Lawmakers offered a tepidly positive response to VA’s new proposal.
“Secretary Shulkin’s proposal is a good starting point that takes into account months of our bipartisan conversations about the future of community care,” said Sen. Jon Tester, D-Mont, the ranking member of the Senate Veterans' Affairs Committee. “I’m pleased that the VA has prioritized putting veterans and their doctors at the center of medical decisions and getting rid of a one-size-fits-all system that doesn’t work for our nation’s veterans.”
Sen. Johnny Isakson, R-Ga., that panel’s chairman, praised the bill without offering his full endorsement, saying he will work with VA, VSOs and his colleagues in the House and Senate to come up with a final legislative proposal.
“Secretary Shulkin’s proposal for continuing efficient and timely veterans’ care in the community is very thoughtful and balanced,” Isakson said. “The VA’s proposal is the result of continued collaboration with veterans groups and Congress, and I will carefully evaluate its contents.”
The House Veterans' Affairs Committee, led by Chairman Phil Roe, R-Tenn., is pursuing its own path on reforming VA’s choice program and relationship with the private sector. A draft bill Roe is still ironing out with input from colleagues and VSOs would allow any veteran VA determines it cannot support with a care team or a dedicated primary care provider to seek treatment in the private sector through a network of providers it establishes in each of its regions.
“Chairman Roe and committee staff are reviewing VA’s community care proposal and will take it and stakeholder feedback into consideration as the legislative process moves forward,” said Tiffany Havely, a spokeswoman for Roe.
Roe is also leading the charge on another controversial measure to put VA through a process similar to the Defense Department’s Base Realignment and Closure Commission. The department must assess which facilities are underutilized and either consolidate or closure them, Roe and his supporters argue. The Commission on Care included a VA BRAC proposal in its final recommendations. Some of the savings would be reinvested back into the VA system, closure proponents have said, though the bill is intentionally being coupled with choice reform to offset some of the costs that will inevitably stem from expanding that program.

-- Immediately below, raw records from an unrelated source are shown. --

/-- PWR's sh fields take effect (spec/17: the commit boundary is the 1 ms tick). -/
def commitPwr (s : State) : State :=
  [0x2800010, 0x2800020, 0x2800024, 0x2800028, 0x280002C, 0x2800204, 0x2800214].foldl (fun s o => commit o s) s

def capTick (w : List Nat) (rest : Nat) (s : State) : State :=
  let s := commitPwr s
  let total := ((List.range 4).map fun d => w.getD d 0).sum + rest
  let limit := powerLimit s
  let s := { s with pwr := { s.pwr with watts := total } }
  if limit < total then
    let s := { s with pwr := { s.pwr with lowSince := none } }
    match (isort (slowOrder s w) ((List.range 4).filter fun d => (getPD s d).cap < 5)).head? with
    | some d => capStep d ((getPD s d).cap + 1) total s
    | none => s
  else if total * 100 < limit * 95 then
    let since := match s.pwr.lowSince with | some b => b | none => s.clk
    if since + 10000000 ≤ s.clk then
      let s := { s with pwr := { s.pwr with lowSince := some s.clk } }
      match (isort (fun a b => slowOrder s w b a) ((List.range 4).filter fun d => 0 < (getPD s d).cap)).head? with
      | some d => capStep d ((getPD s d).cap - 1) total s
      | none => s
    else { s with pwr := { s.pwr with lowSince := some since } }
  else { s with pwr := { s.pwr with lowSince := none } }

def doCapTick (t : Nat) (w : List Nat) (rest : Nat) (s : State) : State := dvfs (capTick w rest (advance t s))

/-- CAP_TICK (R483): the 1 ms tick. `w` is the power of CD0 to CD3 and `rest` that of the other rails, in W. -/
def execCapTick (t : Nat) (w : List Nat) (rest : Nat) (s : State) : Host.Outcome State Fault Refusal :=
  .next (doCapTick t w rest s)

/-! ## Quadrants (R475) -/

/-- Cores of quadrant `q` of die `d`. -/
def quadCores (d q : Nat) : List Nat := ((List.range 32).filter fun c => quadOf c = q).map (32 * d + ·)

/-- No core of the quadrant is placed, moving or under test. -/
def quadIdle (s : State) (d q : Nat) : Bool :=
  (quadCores d q).all fun g => let r := (getCore s g).role; r = .off || r = .free

/-- The highest free core of the die in a powered quadrant that `keep` holds of. -/
def spareIn (s : State) (d : Nat) (keep : Nat → Bool) : Option Nat :=
  ((List.range 32).filter fun c =>
    let g := 32 * d + c
    keep (quadOf c) && quadOn s d (quadOf c) && (getCore s g).role = .free && bit ((s.fuse.coreEn.getD d 0).toNat) c).getLast?

/-- A quadrant loses its power. -/
def quadOff (d q : Nat) (s : State) : State :=
  let s := (quadCores d q).foldl (fun s g =>
    modCore g (fun k => { role := .off, failed := k.failed, cnt := k.cnt, lastTest := k.lastTest }) s) s
  { s with pwr := { s.pwr with cd := setBits s.pwr.cd (5 * d + q) 1 0 } }

/-- The spare role leaves quadrant `q`: to the highest free core of another powered quadrant, or to none where no other
quadrant has power. What the die becomes; `none` where no core can take the role. -/
def moveSpare (d q : Nat) (s : State) : Option (Die → Die) :=
  match (getDie s d).spare with
  | none => some id
  | some c =>
    if quadOf c ≠ q then some id
    else if (List.range 4).all (fun k => k = q || !quadOn s d k) then
      some fun x => { x with spare := none, gated := true }
    else (spareIn s d (· ≠ q)).map fun c x => { x with spare := some c }

/-- PWR gates a quadrant where it may: idle, its spare role passed on, and PRT_FREE covering its cores. -/
def gateQuad (d q : Nat) (s : State) : State :=
  if quadOn s d q ∧ quadIdle s d q then
    match moveSpare d q s with
    | none => s
    | some f =>
      let s' := quadOff d q (modDie d f s)
      if ((created s').map fun p => partCores s' p d).sum ≤ allocatable s' d then changed s' else s
  else s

The VA reformers will face an uphill battle, despite some signs of bipartisan agreement. The American Federation of Government Employees, which represents about 230,000 VA employees, has held 36 rallies in 22 states across the country to fight against what it views as privatization efforts. Those rallies will continue, said AFGE President J. David Cox, adding groups such as the American Legion, Disabled American Veterans and Veterans of Foreign Wars are all collaborating to oppose choice expansion (for its part, the Legion applauded VA's efforts and promised to work with Shulkin to develop "improved healthcare options and outcomes to our nation’s veterans.")
“We’re definitely ratcheting up,” Cox said on Tuesday. The union chief called Shulkin’s proposal a “total dismantling of VA, taking resources out of VA and shifting it to private sector.”